Find a network of collaborators in this way: a grant writer, a gig hustler, a score preparer, a graphic designer—whatever you happen to need. You’ll get a lot more done because (1) you’re not killing your productivity by stressing about not being good enough at X, (2) you’ll be doing things you’re actually good at much of the time, and (3) you won’t be wasting your energy.

Step 3: Get hired help

At first, your collaborations will probably be informal, but at some point you may find that it’s worth hiring someone. Eventually your collaborations will lead to you having too many projects going on to manage as a group, and you will all get stressed, despite the productivity gains you saw in Step 2. This will probably also be at about the time where you’ve almost stopped losing money doing music. Your audience will have grown to a few people that you don’t know and have never met, and it’s not as hard anymore to get people into a room.

This is the point where it make sense to hire someone. Start by hiring for tasks that don’t require a lot of specialized expertise, like booking rehearsals. An admin assistant will give you sanity and let you take your audience building to the next level. You’ll start making more money again and your audiences will grow even larger. Eventually you might want to look into an agent or a publisher, but also keep in mind that by the time you really need one, they will usually come knocking on your door. You’ll get better terms if you wait them out than if you go chasing after them, so it’s almost always best to hire down than to hire up. (NB: There are a few notable exceptions; for instance, most classical singers sign with an agent somewhere in Step 1 or 2.)

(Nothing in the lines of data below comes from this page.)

set_option maxRecDepth 20000 in
theorem row_compareClear {m : Nat} (h : m < 4) : rowOf (0x6410 + m) 12 = some ⟨0x6410, 4, 12, 12, .cmd, .cmd, .live, .operator, 0, [], 1⟩ := by
  have := (by decide : ∀ x < 4, rowOf (0x6410 + x) 12 = some ⟨0x6410, 4, 12, 12, .cmd, .cmd, .live, .operator, 0, [], 1⟩) m h
  exact this

theorem command_compareClear {s : State} {sess : Nat} {m : Nat} (h : m < 4) (hk : s.pwState ≠ pwKeep) : s.command sess (0x6410 + m) 12 1 [1] = cmdCompareClear m s := by
  have h4 : (0x6410 + m) / 4096 = 6 := by omega
  have hx : (0x6410 + m) - 0x6410 = m := by omega
  unfold State.command
  rw [if_neg (by simp [hk])]
  simp only [h4, State.arrayCmd, State.inspectCmd, State.memoryCmd, State.timeCmd, State.systemCmd, hx]
  repeat' split
  all_goals first | with_reducible rfl | (exfalso; simp_all; done) | (exfalso; simp_all; omega)

theorem exec_compareClear {s : State} {sess : Nat} {m : Nat} (h : m < 4) (hl : s.letsCmd sess (0x6410 + m) 12) :
    exec (.compareClear sess m) s = .next (s.commanded sess (0x6410 + m) 12 1 (cmdCompareClear m s)) := by
  have e := sessionWrite_cmd (data := [1]) hl.1 (row_compareClear h) rfl rfl (by decide) rfl
  rw [show ofBytes [1] = 1 from rfl, command_compareClear h hl.2] at e
  show execCompareClear sess m s = _
  unfold execCompareClear
  rw [e]
  rw [show inst (decide (m < 4)) _ = _ from if_pos (decide_eq_true h)]

set_option maxRecDepth 20000 in
theorem row_alertRelease {k : Nat} (h : k < 4) : rowOf (0x6830 + k) 4 = some ⟨0x6830, 4, 4, 4, .cmd, .cmd, .live, .operator, 0, [], 1⟩ := by
  have := (by decide : ∀ x < 4, rowOf (0x6830 + x) 4 = some ⟨0x6830, 4, 4, 4, .cmd, .cmd, .live, .operator, 0, [], 1⟩) k h
  exact this

theorem command_alertRelease {s : State} {sess : Nat} {k : Nat} (h : k < 4) (hk : s.pwState ≠ pwKeep) : s.command sess (0x6830 + k) 4 1 [1] = cmdRelease k s := by
  have h4 : (0x6830 + k) / 4096 = 6 := by omega
  have hx : (0x6830 + k) - 0x6830 = k := by omega
  unfold State.command
  rw [if_neg (by simp [hk])]
  simp only [h4, State.arrayCmd, State.inspectCmd, State.memoryCmd, State.timeCmd, State.systemCmd, hx]
  repeat' split
  all_goals first | with_reducible rfl | (exfalso; simp_all; done) | (exfalso; simp_all; omega)

theorem exec_alertRelease {s : State} {sess : Nat} {k : Nat} (h : k < 4) (hl : s.letsCmd sess (0x6830 + k) 4) :
    exec (.alertRelease sess k) s = .next (s.commanded sess (0x6830 + k) 4 1 (cmdRelease k s)) := by
  have e := sessionWrite_cmd (data := [1]) hl.1 (row_alertRelease h) rfl rfl (by decide) rfl
  rw [show ofBytes [1] = 1 from rfl, command_alertRelease h hl.2] at e
  show execAlertRelease sess k s = _
  unfold execAlertRelease
  rw [e]
  rw [show inst (decide (k < 4)) _ = _ from if_pos (decide_eq_true h)]

set_option maxRecDepth 20000 in
theorem row_snapNow {g : Nat} (h : g < 8) : rowOf (0x6A10 + g) 8 = some ⟨0x6A10, 8, 8, 8, .cmd, .cmd, .live, .operator, 0, [], 1⟩ := by
  have := (by decide : ∀ x < 8, rowOf (0x6A10 + x) 8 = some ⟨0x6A10, 8, 8, 8, .cmd, .cmd, .live, .operator, 0, [], 1⟩) g h
  exact this

theorem command_snapNow {s : State} {sess : Nat} {g : Nat} (h : g < 8) (hk : s.pwState ≠ pwKeep) : s.command sess (0x6A10 + g) 8 1 [1] = cmdSnapNow g s := by
  have h4 : (0x6A10 + g) / 4096 = 6 := by omega
  have hx : (0x6A10 + g) - 0x6A10 = g := by omega
  unfold State.command
  rw [if_neg (by simp [hk])]
  simp only [h4, State.arrayCmd, State.inspectCmd, State.memoryCmd, State.timeCmd, State.systemCmd, hx]
  repeat' split
  all_goals first | with_reducible rfl | (exfalso; simp_all; done) | (exfalso; simp_all; omega)

theorem exec_snapNow {s : State} {sess : Nat} {g : Nat} (h : g < 8) (hl : s.letsCmd sess (0x6A10 + g) 8) :
    exec (.snapNow sess g) s = .next (s.commanded sess (0x6A10 + g) 8 1 (cmdSnapNow g s)) := by
  have e := sessionWrite_cmd (data := [1]) hl.1 (row_snapNow h) rfl rfl (by decide) rfl
  rw [show ofBytes [1] = 1 from rfl, command_snapNow h hl.2] at e
  show execSnapNow sess g s = _
  unfold execSnapNow
  rw [e]
  rw [show inst (decide (g < 8)) _ = _ from if_pos (decide_eq_true h)]

theorem row_failover : rowOf 0x7020 6 = some ⟨0x7020, 1, 6, 6, .cmd, .cmd, .live, .integrator, 0, [], 1⟩ := by decide

theorem command_failover {s : State} {sess : Nat} : s.command sess 0x7020 6 1 [1] = cmdFailover s := by
  simp [State.command, State.cmdStopped, State.arrayCmd, State.inspectCmd, State.memoryCmd, State.timeCmd, State.systemCmd]

theorem exec_failover {s : State} {sess : Nat} (hl : s.lets sess 0x7020 6) :
    exec (.failover sess) s = .next (s.commanded sess 0x7020 6 1 (cmdFailover s)) := by
  have e := sessionWrite_cmd (data := [1]) hl (row_failover) rfl rfl (by decide) rfl
  rw [show ofBytes [1] = 1 from rfl, command_failover] at e
  show execFailover sess s = _
  unfold execFailover
  rw [e]

theorem row_activate : rowOf 0x7010 3 = some ⟨0x7010, 1, 3, 3, .cmd, .cmd, .live, .integrator, 0, [], 1⟩ := by decide
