-- ==== Sys2Proof/Laws/FrameWrites.lean ====
section
/-! SUPPORT. What the commands that are single writes of a CMD entry leave alone: their own effect, whatever the service answers. -/

set_option Elab.async false

namespace Sys2Proof.Machine

set_option linter.unusedVariables false
set_option linter.unusedSimpArgs false

theorem fr_result0 {q : Nat} (hm : Within 4194304 q) {s0 s : State} {a b c d : Nat} {x : Answer} (h : Fr q s0 s) : Fr q s0 (s.result a b c d x) := by
  unfold State.result
  split
  · exact fr_mk_results hm h
  · exact h

/-- A write that meets the row of a CMD entry changes what its command changes, and its result record. -/
theorem fr_sessionWrite_cmd {q : Nat} (hm : Within 4194304 q) {s : State} {sess idx sub : Nat} {data : Bytes} {r : Row} (hr : rowOf idx sub = some r)
    (hc : r.acc = .cmd) (hd : ∀ n, r.ty ≠ .domain n) (hv : FrV q s (s.command sess idx sub (ofBytes data) data))
    (hx : ∀ d, Fr q s (s.commandRefused sess idx sub (ofBytes data) d)) : Fr q s (s.sessionWrite sess idx sub data) := by
  unfold State.sessionWrite
  split
  · apply fr_result0 hm
    unfold State.writeEntry
    cases hg : s.writeGate sess idx sub with
    | error e => exact fr_refl s
    | ok r' =>
      have hr' := writeGate_row hg
      rw [hr] at hr'
      cases hr'
      dsimp only
      have hcmd : Fr q s (s.writeCmd sess idx sub r data).2 := by
        unfold State.writeCmd
        dsimp only
        split
        · exact fr_refl s
        · split
          · next e => exact hv.fr _ e
          · exact hx _
      repeat' split
      all_goals first | exact fr_refl s | exact hcmd | exact absurd ‹_› (hd _) | exact absurd hc ‹_›
  · exact fr_refl s


theorem frx_discard {q : Nat} (hm : Within 5767174 q) {s : State} {sess : Nat} : FrR q s (exec (.discard sess) s) := by
  have main : Fr q s (s.sessionWrite sess 0x1101 2 [1]) := by
    have hv : FrV q s (s.command sess 0x1101 2 1 [1]) := by
      unfold State.command
      split
      · exact frV_error _
      · simp [State.arrayCmd, State.inspectCmd, State.memoryCmd, State.timeCmd, State.systemCmd]
        exact fr_cmdDiscard (wt hm) (fr_refl s)
    have hx : ∀ d, Fr q s (s.commandRefused sess 0x1101 2 1 d) := by
      intro d
      unfold State.commandRefused
      repeat' split
      all_goals first | exact fr_refl s | (exfalso; simp_all; done) | (exfalso; simp_all; omega)
    exact fr_sessionWrite_cmd (wt hm) (row_discard) rfl (by simp) hv hx
  show FrR q s (execDiscard sess s)
  exact frR_next main

theorem frx_disarm {q : Nat} (hm : Within 5767174 q) {s : State} {sess : Nat} : FrR q s (exec (.disarm sess) s) := by
  have main : Fr q s (s.sessionWrite sess 0x1101 3 [1]) := by
    have hv : FrV q s (s.command sess 0x1101 3 1 [1]) := by
      unfold State.command
      split
      · exact frV_error _
      · simp [State.arrayCmd, State.inspectCmd, State.memoryCmd, State.timeCmd, State.systemCmd]
        exact fr_cmdDisarm (wt hm) (fr_refl s)
    have hx : ∀ d, Fr q s (s.commandRefused sess 0x1101 3 1 d) := by
      intro d
      unfold State.commandRefused
      repeat' split
      all_goals first | exact fr_refl s | (exfalso; simp_all; done) | (exfalso; simp_all; omega)
    exact fr_sessionWrite_cmd (wt hm) (row_disarm) rfl (by simp) hv hx
  show FrR q s (execDisarm sess s)
  exact frR_next main

theorem frx_prbsInject {q : Nat} (hm : Within 4456448 q) {s : State} {sess : Nat} : FrR q s (exec (.prbsInject sess) s) := by
  have main : Fr q s (s.sessionWrite sess 0x2402 3 [1]) := by
    have hv : FrV q s (s.command sess 0x2402 3 1 [1]) := by
      unfold State.command
      split
      · exact frV_error _
      · simp [State.arrayCmd, State.inspectCmd, State.memoryCmd, State.timeCmd, State.systemCmd]
        exact fr_cmdPrbsInject (wt hm) (fr_refl s)
    have hx : ∀ d, Fr q s (s.commandRefused sess 0x2402 3 1 d) := by
      intro d
      unfold State.commandRefused
      repeat' split
      all_goals first | exact fr_refl s | (exfalso; simp_all; done) | (exfalso; simp_all; omega)
    exact fr_sessionWrite_cmd (wt hm) (row_prbsInject) rfl (by simp) hv hx
  show FrR q s (execPrbsInject sess s)
  exact frR_next main

theorem frx_sheafCounterClear {q : Nat} (hm : Within 4194306 q) {s : State} {sess : Nat} : FrR q s (exec (.sheafCounterClear sess) s) := by
  have main : Fr q s (s.sessionWrite sess 0x2400 5 [1]) := by
    have hv : FrV q s (s.command sess 0x2400 5 1 [1]) := by
      unfold State.command
      split
      · exact frV_error _
      · simp [State.arrayCmd, State.inspectCmd, State.memoryCmd, State.timeCmd, State.systemCmd]
        exact fr_cmdSheafClear (wt hm) (fr_refl s)
    have hx : ∀ d, Fr q s (s.commandRefused sess 0x2400 5 1 d) := by
      intro d
      unfold State.commandRefused
      repeat' split
      all_goals first | exact fr_refl s | (exfalso; simp_all; done) | (exfalso; simp_all; omega)
    exact fr_sessionWrite_cmd (wt hm) (row_sheafCounterClear) rfl (by simp) hv hx
  show FrR q s (execSheafCounterClear sess s)
  exact frR_next main

theorem frx_fireTrigger {q : Nat} (hm : Within 4325634 q) {s : State} {sess : Nat} : FrR q s (exec (.fireTrigger sess) s) := by
  have main : Fr q s (s.sessionWrite sess 0x2803 3 [1]) := by
    have hv : FrV q s (s.command sess 0x2803 3 1 [1]) := by
      unfold State.command
      split
      · exact frV_error _
      · simp [State.arrayCmd, State.inspectCmd, State.memoryCmd, State.timeCmd, State.systemCmd]
        exact fr_cmdFire (wt hm) (fr_refl s)
    have hx : ∀ d, Fr q s (s.commandRefused sess 0x2803 3 1 d) := by
      intro d
      unfold State.commandRefused
      repeat' split
      all_goals first | exact fr_refl s | (exfalso; simp_all; done) | (exfalso; simp_all; omega)
    exact fr_sessionWrite_cmd (wt hm) (row_fireTrigger) rfl (by simp) hv hx
  show FrR q s (execFireTrigger sess s)
  exact frR_next main

theorem frx_siloRelease {q : Nat} (hm : Within 4325378 q) {s : State} {sess : Nat} {silo : Nat} : FrR q s (exec (.siloRelease sess silo) s) := by
  have main (h : silo < 64) : Fr q s (s.sessionWrite sess (0x2840 + silo) 11 [1]) := by
    have hv : FrV q s (s.command sess (0x2840 + silo) 11 1 [1]) := by
      have h4 : (0x2840 + silo) / 4096 = 2 := by omega
      have hx : (0x2840 + silo) - 0x2840 = silo := by omega
      unfold State.command
      split
      · exact frV_error _
      · simp only [h4, State.arrayCmd, State.inspectCmd, State.memoryCmd, State.timeCmd, State.systemCmd, hx]
        repeat' split
        all_goals first | with_reducible exact fr_cmdSiloRelease (wt hm) (fr_refl s) | (exfalso; simp_all; done) | (exfalso; simp_all; omega)
    have hx : ∀ d, Fr q s (s.commandRefused sess (0x2840 + silo) 11 1 d) := by
      intro d
      unfold State.commandRefused
      repeat' split
      all_goals first | exact fr_refl s | (exfalso; simp_all; done) | (exfalso; simp_all; omega)
    exact fr_sessionWrite_cmd (wt hm) (row_siloRelease h) rfl (by simp) hv hx
  show FrR q s (execSiloRelease sess silo s)
  unfold execSiloRelease inst
  split
  · next h0 =>
    have h : silo < 64 := of_decide_eq_true h0
    exact frR_next (main h)
  · exact frR_fault _

theorem frx_readoutStart {q : Nat} (hm : Within 4325378 q) {s : State} {sess : Nat} : FrR q s (exec (.readoutStart sess) s) := by
  have main : Fr q s (s.sessionWrite sess 0x2804 7 [1]) := by
    have hv : FrV q s (s.command sess 0x2804 7 1 [1]) := by
      unfold State.command
      split
      · exact frV_error _
      · simp [State.arrayCmd, State.inspectCmd, State.memoryCmd, State.timeCmd, State.systemCmd]
        exact fr_cmdReadoutStart (wt hm) (fr_refl s)
    have hx : ∀ d, Fr q s (s.commandRefused sess 0x2804 7 1 d) := by
      intro d
      unfold State.commandRefused
      repeat' split
      all_goals first | with_reducible exact fr_refl s | with_reducible exact fr_readoutRefused (wt hm) (fr_refl s) | (exfalso; simp_all; done) | (exfalso; simp_all; omega)
    exact fr_sessionWrite_cmd (wt hm) (row_readoutStart) rfl (by simp) hv hx
  show FrR q s (execReadoutStart sess s)
  exact frR_next main

theorem frx_readoutAbort {q : Nat} (hm : Within 4325634 q) {s : State} {sess : Nat} : FrR q s (exec (.readoutAbort sess) s) := by
  have main : Fr q s (s.sessionWrite sess 0x2804 8 [1]) := by
    have hv : FrV q s (s.command sess 0x2804 8 1 [1]) := by
      unfold State.command
      split
      · exact frV_error _
      · simp [State.arrayCmd, State.inspectCmd, State.memoryCmd, State.timeCmd, State.systemCmd]
        exact fr_cmdReadoutAbort (wt hm) (fr_refl s)
    have hx : ∀ d, Fr q s (s.commandRefused sess 0x2804 8 1 d) := by
      intro d
      unfold State.commandRefused
      repeat' split
      all_goals first | exact fr_refl s | (exfalso; simp_all; done) | (exfalso; simp_all; omega)
    exact fr_sessionWrite_cmd (wt hm) (row_readoutAbort) rfl (by simp) hv hx
  show FrR q s (execReadoutAbort sess s)
  exact frR_next main

theorem frx_jigRestart {q : Nat} (hm : Within 4390914 q) {s : State} {sess : Nat} {bay : Nat} : FrR q s (exec (.jigRestart sess bay) s) := by
  have main (h : bay < 4) : Fr q s (s.sessionWrite sess (0x3010 + bay) 16 [1]) := by
    have hv : FrV q s (s.command sess (0x3010 + bay) 16 1 [1]) := by
      have h4 : (0x3010 + bay) / 4096 = 3 := by omega
      have hx : (0x3010 + bay) - 0x3010 = bay := by omega
      unfold State.command
      split
      · exact frV_error _
      · simp only [h4, State.arrayCmd, State.inspectCmd, State.memoryCmd, State.timeCmd, State.systemCmd, hx]
        repeat' split
        all_goals first | with_reducible exact fr_cmdJigRestart (wt hm) (fr_refl s) | (exfalso; simp_all; done) | (exfalso; simp_all; omega)
    have hx : ∀ d, Fr q s (s.commandRefused sess (0x3010 + bay) 16 1 d) := by
      intro d
      unfold State.commandRefused
      repeat' split
      all_goals first | exact fr_refl s | (exfalso; simp_all; done) | (exfalso; simp_all; omega)
    exact fr_sessionWrite_cmd (wt hm) (row_jigRestart h) rfl (by simp) hv hx
  show FrR q s (execJigRestart sess bay s)
  unfold execJigRestart inst
  split
  · next h0 =>
    have h : bay < 4 := of_decide_eq_true h0
    exact frR_next (main h)
  · exact frR_fault _

theorem frx_retest {q : Nat} (hm : Within 4259840 q) {s : State} {sess : Nat} {tile : Nat} : FrR q s (exec (.retest sess tile) s) := by
  have main (h : tile < 272) : Fr q s (s.sessionWrite sess (0x2200 + tile) 6 [1]) := by
    have hv : FrV q s (s.command sess (0x2200 + tile) 6 1 [1]) := by
      have h4 : (0x2200 + tile) / 4096 = 2 := by omega
      have hx : (0x2200 + tile) - 0x2200 = tile := by omega
      unfold State.command
      split
      · exact frV_error _
      · simp only [h4, State.arrayCmd, State.inspectCmd, State.memoryCmd, State.timeCmd, State.systemCmd, hx]
        repeat' split
        all_goals first | with_reducible exact fr_cmdRetest (wt hm) (fr_refl s) | (exfalso; simp_all; done) | (exfalso; simp_all; omega)
    have hx : ∀ d, Fr q s (s.commandRefused sess (0x2200 + tile) 6 1 d) := by
      intro d
      unfold State.commandRefused
      repeat' split
      all_goals first | exact fr_refl s | (exfalso; simp_all; done) | (exfalso; simp_all; omega)
    exact fr_sessionWrite_cmd (wt hm) (row_retest h) rfl (by simp) hv hx
  show FrR q s (execRetest sess tile s)
  unfold execRetest inst
  split
  · next h0 =>
    have h : tile < 272 := of_decide_eq_true h0
    exact frR_next (main h)
  · exact frR_fault _
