-- ==== Sys2Proof/Laws/State.lean ====
section
/-! SUPPORT. Beside State: one lemma per field per update, each true by rfl. -/

set_option Elab.async false

namespace Sys2Proof.Machine

set_option linter.unusedVariables false

/-! ## setReg -/

@[simp] theorem setReg_pending (s : State) (i a v : Nat) : (s.setReg i a v).pending = s.pending := rfl
@[simp] theorem setReg_board (s : State) (i a v : Nat) : (s.setReg i a v).board = s.board := rfl
@[simp] theorem setReg_nv (s : State) (i a v : Nat) : (s.setReg i a v).nv = s.nv := rfl
@[simp] theorem setReg_regs (s : State) (i a v : Nat) : (s.setReg i a v).regs = insertKey s.regs (key i a) v := rfl
@[simp] theorem setReg_doms (s : State) (i a v : Nat) : (s.setReg i a v).doms = s.doms := rfl
@[simp] theorem setReg_drawn (s : State) (i a v : Nat) : (s.setReg i a v).drawn = s.drawn := rfl
@[simp] theorem setReg_dram (s : State) (i a v : Nat) : (s.setReg i a v).dram = s.dram := rfl
@[simp] theorem setReg_outbox (s : State) (i a v : Nat) : (s.setReg i a v).outbox = s.outbox := rfl
@[simp] theorem setReg_time (s : State) (i a v : Nat) : (s.setReg i a v).time = s.time := rfl
@[simp] theorem setReg_pos (s : State) (i a v : Nat) : (s.setReg i a v).pos = s.pos := rfl
@[simp] theorem setReg_dowel (s : State) (i a v : Nat) : (s.setReg i a v).dowel = s.dowel := rfl
@[simp] theorem setReg_avail (s : State) (i a v : Nat) : (s.setReg i a v).avail = s.avail := rfl
@[simp] theorem setReg_power (s : State) (i a v : Nat) : (s.setReg i a v).power = s.power := rfl
@[simp] theorem setReg_dict (s : State) (i a v : Nat) : (s.setReg i a v).dict = s.dict := rfl
@[simp] theorem setReg_fabric (s : State) (i a v : Nat) : (s.setReg i a v).fabric = s.fabric := rfl
@[simp] theorem setReg_dsp (s : State) (i a v : Nat) : (s.setReg i a v).dsp = s.dsp := rfl
@[simp] theorem setReg_insp (s : State) (i a v : Nat) : (s.setReg i a v).insp = s.insp := rfl
@[simp] theorem setReg_winnow (s : State) (i a v : Nat) : (s.setReg i a v).winnow = s.winnow := rfl
@[simp] theorem setReg_ddr (s : State) (i a v : Nat) : (s.setReg i a v).ddr = s.ddr := rfl
@[simp] theorem setReg_xarray (s : State) (i a v : Nat) : (s.setReg i a v).xarray = s.xarray := rfl
@[simp] theorem setReg_crib (s : State) (i a v : Nat) : (s.setReg i a v).crib = s.crib := rfl
@[simp] theorem setReg_sheaf (s : State) (i a v : Nat) : (s.setReg i a v).sheaf = s.sheaf := rfl

/-! ## bumpDom -/

@[simp] theorem bumpDom_pending (s : State) (i a : Nat) : (s.bumpDom i a).pending = s.pending := rfl
@[simp] theorem bumpDom_board (s : State) (i a : Nat) : (s.bumpDom i a).board = s.board := rfl
@[simp] theorem bumpDom_nv (s : State) (i a : Nat) : (s.bumpDom i a).nv = s.nv := rfl
@[simp] theorem bumpDom_regs (s : State) (i a : Nat) : (s.bumpDom i a).regs = s.regs := rfl
@[simp] theorem bumpDom_drawn (s : State) (i a : Nat) : (s.bumpDom i a).drawn = s.drawn := rfl
@[simp] theorem bumpDom_dram (s : State) (i a : Nat) : (s.bumpDom i a).dram = s.dram := rfl
@[simp] theorem bumpDom_outbox (s : State) (i a : Nat) : (s.bumpDom i a).outbox = s.outbox := rfl
@[simp] theorem bumpDom_time (s : State) (i a : Nat) : (s.bumpDom i a).time = s.time := rfl
@[simp] theorem bumpDom_pos (s : State) (i a : Nat) : (s.bumpDom i a).pos = s.pos := rfl
@[simp] theorem bumpDom_dowel (s : State) (i a : Nat) : (s.bumpDom i a).dowel = s.dowel := rfl
@[simp] theorem bumpDom_avail (s : State) (i a : Nat) : (s.bumpDom i a).avail = s.avail := rfl
@[simp] theorem bumpDom_power (s : State) (i a : Nat) : (s.bumpDom i a).power = s.power := rfl
@[simp] theorem bumpDom_dict (s : State) (i a : Nat) : (s.bumpDom i a).dict = s.dict := rfl
@[simp] theorem bumpDom_fabric (s : State) (i a : Nat) : (s.bumpDom i a).fabric = s.fabric := rfl
@[simp] theorem bumpDom_dsp (s : State) (i a : Nat) : (s.bumpDom i a).dsp = s.dsp := rfl
@[simp] theorem bumpDom_insp (s : State) (i a : Nat) : (s.bumpDom i a).insp = s.insp := rfl
@[simp] theorem bumpDom_winnow (s : State) (i a : Nat) : (s.bumpDom i a).winnow = s.winnow := rfl
@[simp] theorem bumpDom_ddr (s : State) (i a : Nat) : (s.bumpDom i a).ddr = s.ddr := rfl
@[simp] theorem bumpDom_xarray (s : State) (i a : Nat) : (s.bumpDom i a).xarray = s.xarray := rfl
@[simp] theorem bumpDom_crib (s : State) (i a : Nat) : (s.bumpDom i a).crib = s.crib := rfl
@[simp] theorem bumpDom_sheaf (s : State) (i a : Nat) : (s.bumpDom i a).sheaf = s.sheaf := rfl
@[simp] theorem bumpDom_reg (s : State) (i a : Nat) (idx_ sub_ : Nat) : (s.bumpDom i a).reg idx_ sub_ = s.reg idx_ sub_ := rfl
@[simp] theorem bumpDom_flag (s : State) (i a : Nat) (idx_ sub_ : Nat) : (s.bumpDom i a).flag idx_ sub_ = s.flag idx_ sub_ := rfl
@[simp] theorem bumpDom_sreg (s : State) (i a : Nat) (w_ idx_ sub_ : Nat) : (s.bumpDom i a).sreg w_ idx_ sub_ = s.sreg w_ idx_ sub_ := rfl
@[simp] theorem bumpDom_status (s : State) (i a : Nat) (idx_ : Nat) : (s.bumpDom i a).status idx_ = s.status idx_ := rfl

/-! ## emit -/

@[simp] theorem emit_pending (s : State) (o : Output) : (s.emit o).pending = s.pending := rfl
@[simp] theorem emit_board (s : State) (o : Output) : (s.emit o).board = s.board := rfl
@[simp] theorem emit_nv (s : State) (o : Output) : (s.emit o).nv = s.nv := rfl
@[simp] theorem emit_regs (s : State) (o : Output) : (s.emit o).regs = s.regs := rfl
@[simp] theorem emit_doms (s : State) (o : Output) : (s.emit o).doms = s.doms := rfl
@[simp] theorem emit_drawn (s : State) (o : Output) : (s.emit o).drawn = s.drawn := rfl
@[simp] theorem emit_dram (s : State) (o : Output) : (s.emit o).dram = s.dram := rfl
@[simp] theorem emit_outbox (s : State) (o : Output) : (s.emit o).outbox = s.outbox ++ [o] := rfl
@[simp] theorem emit_time (s : State) (o : Output) : (s.emit o).time = s.time := rfl
@[simp] theorem emit_pos (s : State) (o : Output) : (s.emit o).pos = s.pos := rfl
@[simp] theorem emit_dowel (s : State) (o : Output) : (s.emit o).dowel = s.dowel := rfl
@[simp] theorem emit_avail (s : State) (o : Output) : (s.emit o).avail = s.avail := rfl
@[simp] theorem emit_power (s : State) (o : Output) : (s.emit o).power = s.power := rfl
@[simp] theorem emit_dict (s : State) (o : Output) : (s.emit o).dict = s.dict := rfl
@[simp] theorem emit_fabric (s : State) (o : Output) : (s.emit o).fabric = s.fabric := rfl
@[simp] theorem emit_dsp (s : State) (o : Output) : (s.emit o).dsp = s.dsp := rfl
@[simp] theorem emit_insp (s : State) (o : Output) : (s.emit o).insp = s.insp := rfl
@[simp] theorem emit_winnow (s : State) (o : Output) : (s.emit o).winnow = s.winnow := rfl
@[simp] theorem emit_ddr (s : State) (o : Output) : (s.emit o).ddr = s.ddr := rfl
@[simp] theorem emit_xarray (s : State) (o : Output) : (s.emit o).xarray = s.xarray := rfl
@[simp] theorem emit_crib (s : State) (o : Output) : (s.emit o).crib = s.crib := rfl
@[simp] theorem emit_sheaf (s : State) (o : Output) : (s.emit o).sheaf = s.sheaf := rfl
@[simp] theorem emit_reg (s : State) (o : Output) (idx_ sub_ : Nat) : (s.emit o).reg idx_ sub_ = s.reg idx_ sub_ := rfl
@[simp] theorem emit_flag (s : State) (o : Output) (idx_ sub_ : Nat) : (s.emit o).flag idx_ sub_ = s.flag idx_ sub_ := rfl
@[simp] theorem emit_sreg (s : State) (o : Output) (w_ idx_ sub_ : Nat) : (s.emit o).sreg w_ idx_ sub_ = s.sreg w_ idx_ sub_ := rfl
@[simp] theorem emit_status (s : State) (o : Output) (idx_ : Nat) : (s.emit o).status idx_ = s.status idx_ := rfl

Once you reach this level, you don’t need my advice anymore (I’d be happy to listen to any pointers you have for me though…). But from what I have seen and experienced, this is the tried and true method of building an audience, independent of technology, your marketing acumen, or your interests as an artist. Successful artists are collaborative artists, there’s no other way around it. Those who end up developing a following do so by building a network of colleagues around them that they can exchange skills with. Nobody can do everything by themselves.